One of my observations over my years of working with many nonprofits and government agencies is that randomization is underused in data collection, leading to increased costs and slower projects. This is particularly troubling from a historical perspective, considering that randomization is one of our oldest and most trustworthy shortcuts to getting unbiased information. To combat the underuse of randomization, organizations like J-PAL (the Abdul Latif Jameel Poverty Action Lab) and Innovations for Poverty Action (IPA) have been advocating for its increased use in program evaluations for the last two decades.

The logic and practice of randomization is very well understood by practicing researchers, including many evaluators with quantitative training. And yet, when I first start working with an agency, I almost never find any examples of randomization in use for data collection. Instead, what I usually find is a zero-sum strategy towards data: agencies either collect data from 100% of participants 100% of the time on some variable or they don’t collect anything at all. The result is the expensive patchwork of bright spots and blind spots that characterizes the knowledge state of most organizations. Sound familiar?

In this post, I’m going to point out three scenarios in which randomization is straightforward to implement and could save an organization money in data collection. Contrary to what many people believe, the use of randomization is not limited to probability samples in public polling, which tends to be very expensive and – paradoxically – often ends up being so biased we need additional modeling to correct it. In fact, randomization is a tool that is useful for a much wider range of applications to assist our reasoning.

Scenario #1 – Sampling Within in Large Programs: Some large programs we evaluate serve hundreds of participants per year and gather extensive data about all of them. This amounts to thousands of staff hours of asking questions or waiting for participants to complete self-administered questionnaires. In human services programs, staff time is often the biggest expense in the budget, so reducing the amount of staff time spent collecting data often represents a major savings (it can even cover the entire cost of conducting an evaluation). While some of the questions might need to be asked of 100% of participants for administrative purposes, like adding new participants to the system or understanding their needs, the questions asked for evaluation purposes probably don’t need to be asked of everyone.

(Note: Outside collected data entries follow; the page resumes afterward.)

/-- A stuck core whose fault belongs to a released context, or on which one of its teams stands, takes its actions and
goes on (R474). -/
def State.releaseCore (s : State) (asid c : Nat) : State :=
  let k := s.core c
  if k.stuck && (k.frozenFor asid || (s.residents c).any (fun t => (s.team? t).any (fun x => x.asid == asid))) then
    (s.putCore c { k with stuck := false }).eret c
  else s

/-- RELEASE_FROZEN_CONTEXT (R282, R465, R474): the teams that HALT left frozen go on. -/
def execEvReleaseFrozenContext (tag : BitVec 32) (asid : Nat) (s : State) : Out :=
  mgmtFrame s (fun s =>
    match s.ctx? asid with
    | none => s.answer tag 1
    | some _ =>
      let s1 := { s with teams := s.teams.map (fun (e : Nat × Team) =>
        (e.1, if e.2.asid = asid then { e.2 with halted := false } else e.2)) }
      let s2 := s1.modCtx asid (fun c => { c with broadcast := false })
      ((upto Config.cores).foldl (fun s k => s.releaseCore asid k) s2).answer tag 0)

/-- An invalidation request (R281, R527): the translations are dropped, and it is answered once every access that
used one has performed; until then it waits. -/
def invalidateFrame (s : State) (tag : W32) (x : TlbiScope) : Out :=
  mgmtFrame s (fun s1 => if s1.outstanding x || s1.deferredOpen x then .next (s.invalidate x)
    else (s1.invalidate x).answer tag 0)

/-- INVALIDATE_TRANSLATIONS_ASID (R281, R527): as TLBI.asid. -/
def execEvInvalidateTranslationsAsid (tag : BitVec 32) (asid : Nat) (s : State) : Out :=
  invalidateFrame s tag { asid := some asid }

/-- INVALIDATE_TRANSLATIONS_VA (R281, R527): as TLBI.va. -/
def execEvInvalidateTranslationsVa (tag : BitVec 32) (asid : Nat) (va : BitVec 72) (s : State) : Out :=
  invalidateFrame s tag { asid := some asid, va := some va.toNat }

/-! ### Tables (R411, R441, R442, R458, R475) -/

/-- WRITE_DOMAIN_TABLE_ENTRY (R441). -/
def execEvWriteDomainTableEntry (tag : BitVec 32) (dev : Nat) (entry : BitVec 128) (s : State) : Out :=
  mgmtFrame s (fun s =>
    let e := entry.toNat
    let len := fld e 64 64
    if 1024 ≤ dev ∨ fld e 1 31 ≠ 0 ∨ len % 65536 ≠ 0 ∨ 2 ^ 61 - 2 ^ 20 < len then s.answer tag 1
    else
      let d : DomEntry := { explen := len, incarn := BitVec.ofNat 32 (fld e 32 32), valid := bitAt e 0 }
      { s with domain := mset {} s.domain dev d }.answer tag 0)

/-- Whether two export entries overlap. -/
def ExpEntry.meets (a b : ExpEntry) : Bool :=
  a.valid && b.valid && decide (a.offbase < b.offbase + b.len ∧ b.offbase < a.offbase + a.len)

/-- WRITE_EXPORT_TABLE_ENTRY (R442): valid entries do not overlap. -/
def execEvWriteExportTableEntry (tag : BitVec 32) (index : Nat) (entry : BitVec 256) (s : State) : Out :=
  mgmtFrame s (fun s =>
    let w := entry.toNat
    let e : ExpEntry := {
      vabase := fld w 192 64, len := fld w 128 64, offbase := fld w 64 64, asid := fld w 16 10, valid := bitAt w 0 }
    if 1024 ≤ index ∨ fld w 26 38 ≠ 0 ∨ fld w 1 15 ≠ 0 ∨ e.len % 65536 ≠ 0 ∨ e.offbase % 65536 ≠ 0 ∨
        s.exports.any (fun x => x.1 != index && x.2.meets e) then s.answer tag 1
    else { s with exports := mset {} s.exports index e }.answer tag 0)

/-- WRITE_GROUP_TABLE_ENTRY (R458). -/
def execEvWriteGroupTableEntry (tag : BitVec 32) (index : Nat) (entry : BitVec 128) (s : State) : Out :=
  mgmtFrame s (fun s =>
    let w := entry.toNat
    let e : GrpEntry := {
      mlist := fld w 64 64, limit := fld w 48 16, self := fld w 28 10, m := fld w 17 11, valid := bitAt w 0 }
    if 256 ≤ index ∨ fld w 38 10 ≠ 0 ∨ fld w 1 16 ≠ 0 ∨
        (e.valid ∧ (e.m = 0 ∨ 1024 < e.m ∨ e.limit = 0 ∨ e.m ≤ e.self)) then s.answer tag 1
    else { s with groups := mset {} s.groups index e }.answer tag 0)

/-- Whether a team of a deterministic grid is resident. -/
def State.detResident (s : State) : Bool :=
  s.teams.any (fun e => match mfind s.grids e.2.grid with
    | some g => g.record.det && e.2.core?.isSome
    | none => false)

/-- WRITE_REMAP_TABLE (R411, R527): 32 entries, none naming a fenced quartet; busy while a deterministic grid
is resident. -/
def execEvWriteRemapTable (tag : BitVec 32) (quartets : List Nat) (s : State) : Out :=
  mgmtFrame s (fun s =>
    if quartets.length ≠ 32 ∨ quartets.any (fun q => decide (32 ≤ q) || s.fenced.contains q) then s.answer tag 1
    else if s.detResident then s.answer tag 2
    else { s with remap := (upto 32).map (fun i => (i, quartets.getD i i)), detTurn := [] }.answer tag 0)

/-- SET_THENTRY (R475, R527): the trap-heat entry of a core; busy while that core is frozen. -/
def execEvSetThentry (tag : BitVec 32) (core : Nat) (entry : BitVec 64) (s : State) : Out :=
  mgmtFrame s (fun s =>
    if 128 ≤ core then s.answer tag 1
    else if (s.core core).frozen.isSome ∨ (s.core core).stuck then s.answer tag 2
    else (s.putCore core { s.core core with thentry := entry }).answer tag 0)

/-! ### Trace, counters, black box (R516–R518, R520, R521) -/

/-- TRACE_SETUP (R516, R518): ring, read pointer, enabled kinds, sampling period 2^k; a new ring begins
empty. -/
def execEvTraceSetup (tag : BitVec 32) (base len read kinds k : Nat) (s : State) : Out :=
  mgmtFrame s (fun s =>
    if len % 65536 ≠ 0 ∨ (len ≠ 0 ∧ (!inMemory base len ∨ len ≤ read)) ∨ read % 64 ≠ 0 ∨
        !(k == 0 || decide (10 ≤ k ∧ k ≤ 24)) then s.answer tag 1
    else
      let same := s.ringBase == base && s.ringLen == len
      { s with
        ringBase := base, ringLen := len, ringRead := read, ringWrite := if same then s.ringWrite else 0
        traceKinds := kinds, samplePeriod := k }.answer tag 0)

/-- EVENT_COUNTER_SELECT (R520): the source of counter i of a core. -/
def execEvEventCounterSelect (tag : BitVec 32) (core i source : Nat) (s : State) : Out :=
  mgmtFrame s (fun s =>
    if 128 ≤ core ∨ 16 ≤ i ∨ 0x12 < source then s.answer tag 1
    else (s.putCore core { s.core core with evSel := mset 0 (s.core core).evSel i source }).answer tag 0)

/-- EVENT_COUNTER_ZERO (R520): counter i of a core becomes 0. -/
def execEvEventCounterZero (tag : BitVec 32) (core i : Nat) (s : State) : Out :=
  mgmtFrame s (fun s =>
    if 128 ≤ core ∨ 16 ≤ i then s.answer tag 1
    else (s.putCore core { s.core core with evCnt := mset 0#64 (s.core core).evCnt i 0#64 }).answer tag 0)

While the exact proportion will vary depending on the number of participants in the program, for statistical reasons, with sufficiently large samples we usually don’t want a sample larger than 10% of the population to which we are trying to generalize – in this case, the population of program participants. Suppose that the program sees 1000 participants and they complete paperwork by being asked a series of questions by program staff with iPads – we can program an algorithm to “spin” a digital roulette wheel and use a short survey for a random selection of 900 of these participants and a long survey for 100 of them. If each person needs 10 minutes for the short survey and 25 minutes for the long survey, then randomization saves us 225 staff hours each data collection cycle, or about five and half weeks of staff time.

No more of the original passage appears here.